- _Directions for this task_: Read through the records. Copy each line that has the word "isSome".

::::::::

/-- REFERENCE_OUT_OF_TOLERANCE: REFA, REFB on path A, REFDS on path B (R134; event 0x2061). The reading is the mean code of
the reference's input, in converter codes (DESIGN CHOICE, log 48). -/
def execReferenceOutOfTolerance (ref : Nat) (s : State) : Host.Outcome State Fault Refusal :=
  ok (if ref < 3 && 2 ≤ hkRun s (3 + ref) && !s.sense.bandgap && !s.sense.hkSuspect then
        let s := detect .fc 0x2061 1 [(ref : Int), ((nth s.sense.hk (3 + ref) 0 : Nat) : Int)]
          { s with sense := { s.sense with hkFail := upd s.sense.hkFail (3 + ref) (fun _ => 0) } }
        if ref == 2 then lose [] (List.range 12) s else lose (refChans ref) [] s
      else s)

/-- BANDGAP_DISAGREEMENT: the reference checks become unusable, until FC's reset (R134; event 0x2062, F2; DESIGN CHOICE,
log 48). -/
def execBandgapDisagreement (s : State) : Host.Outcome State Fault Refusal :=
  ok (if 2 ≤ hkRun s 6 && !s.sense.bandgap && !s.sense.hkSuspect then
        detect .fc 0x2062 2 [] { s with sense := { s.sense with bandgap := true } }
      else s)

/-- A divided supply in mV at full scale `fs` mV; its last rounding is open (log 9). -/
def hkMv (s : State) (input : Nat) (fs : Int) : Int := qfree 17 (((nth s.sense.hk input 0 : Nat) : Int) * fs) 4096

/-- TRANSDUCER_SUPPLY_FAULT: the set is lost on both paths (R135; event 0x2071). -/
def execTransducerSupplyFault (set : Nat) (s : State) : Host.Outcome State Fault Refusal :=
  ok (if set < 2 && 2 ≤ hkRun s (7 + set) && !s.sense.hkSuspect then
        let b := setBase set
        lose [b, b + 1, b + 2] [b, b + 1, b + 2] (detect .fc 0x2071 1 [(set : Int), hkMv s (7 + set) 30000]
          { s with sense := { s.sense with hkFail := upd s.sense.hkFail (7 + set) (fun _ => 0) } })
      else s)

/-- HK_ADC_SUSPECT: every housekeeping check is suspended, until FC's reset (R136; event 0x2072; DESIGN CHOICE, log 48). -/
def execHkAdcSuspect (input : Nat) (s : State) : Host.Outcome State Fault Refusal :=
  ok (if 20 ≤ input && input < 24 && 2 ≤ hkRun s input && !s.sense.hkSuspect then
        detect .fc 0x2072 1 [(input : Int)] { s with sense := { s.sense with hkSuspect := true } }
      else s)

/-! ## Calibration (R113 to R117) -/

/-- SENSE_CAL starts the 20 ms calibration with the gates off (R113). Charge pulses of an accepted ENABLE and a diagnostic
in progress do not refuse it (DESIGN CHOICE, log 48). -/
def execSenseCal (tag : Nat) (s : State) : Host.Outcome State Fault Refusal :=
  ok (longStep tag 0x30 (fun s =>
    if !([OpState.standby, .ready].contains s.op.state) then .inr (no stState s)
    else if s.sense.cal.isSome then .inr (no stBusy s)
    else .inl { s with sense := { s.sense with cal := some ⟨now s, some tag⟩ } }) s)

/-- The offset limit of R115 on the x scale: 2 % for currents and AUX, 1 % for voltages. -/
def offLimit (c : Nat) : Nat := if c < 6 || c == 11 then 2 else 1

def offOk (c : Nat) (v : Int) : Bool := decide (v.natAbs * 100 ≤ offLimit c * 8388608)

/-- AUX is judged by the current rule when it measures a DC current (R114). -/
def quiet (s : State) (m : CalMeas) (c : Nat) : Bool :=
  if c < 6 || (c == 11 && parN s P.senseAuxMode == 1) then decide (m.llMax < 20 * 65536)
  else decide ((nth m.rawMax c 0).natAbs * 100 ≤ offLimit c * 8388608)

/-- The converter test of R116 on the x scale: the span against 3.200 V = 13,107,200. -/
def spanOk (span : Int) : Bool := decide ((span - 13107200).natAbs * 1000 ≤ 5 * 13107200)

/-- The midpoint of the test against the measured offset (R116). -/
def midOk (mid off : Int) : Bool := decide ((mid - off).natAbs * 1000 ≤ 8388608)

def measured (a b : List Int) (path c : Nat) : Int := nth (if path == 0 then a else b) c 0

/-- What a calibration finds wrong with one channel and path (0 A, 1 B), on the x scale: the offset beyond its limit, else
the span, else the midpoint (R115, R116; the choice among them is log 48's). -/
def calBad (s : State) (m : CalMeas) (path c : Nat) : Option Int :=
  let off := measured m.offA m.offB path c
  let spn := measured m.spanA m.spanB path c
  let mid := measured m.midA m.midB path c
  if quiet s m c && !offOk c off then some off
  else if !spanOk spn then some spn
  else if !midOk mid off then some mid
  else none

/-- Event 0x2063 of a channel and path. -/
def calRecord (m : CalMeas) (path : Nat) (s : State) (c : Nat) : State :=
  match calBad s m path c with
  | some v => detect .fc 0x2063 1 [((c + 1 : Nat) : Int), (path : Int), v] s
  | none => s

/-- A quiet channel within every limit takes its offset (R114, R116). -/
def calStore (m : CalMeas) (path : Nat) (s : State) (c : Nat) : State :=
  if quiet s m c && (calBad s m path c).isNone then
    setPar (if path == 0 then P.senseOffA (c + 1) else P.senseOffB (c + 1)) (measured m.offA m.offB path c) s
  else s

/-- The losses after a calibration: a bad channel is lost, a quiet one within every limit is lost no longer (R115, R116,
R137). -/
def calMask (s : State) (m : CalMeas) (path mask : Nat) : Nat :=
  maskOf ((List.range 12).map (fun c =>
    (calBad s m path c).isSome || (bitOf mask c && !(quiet s m c && (calBad s m path c).isNone))))

/-- Causes of DEGRADED that no calibration removes (R40, R28, R412, R475, R137). -/
def degradedElsewhere (s : State) : Bool :=
  (s.jx.hb :: s.jx.gd.list).any (fun l => l.lanes.any (fun x => x == .half || x == .dropped))
  || s.pairs.le01.persistent || s.pairs.le23.persistent || s.pairs.le45.persistent || s.pairs.cp.persistent
  || s.sm.c0.isolated || s.sm.c1.isolated || s.sm.c2.isolated || s.saf.singleBit || s.fb.lost != 0
  || s.thm.sensors.any (fun x => x.broken) || s.thm.shdSuspect || s.obs.oe0.out || s.obs.oe1.out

::::::::

- _Output of the exercise_:
    else if s.sense.cal.isSome then .inr (no stBusy s)
    (calBad s m path c).isSome || (bitOf mask c && !(quiet s m c && (calBad s m path c).isNone))))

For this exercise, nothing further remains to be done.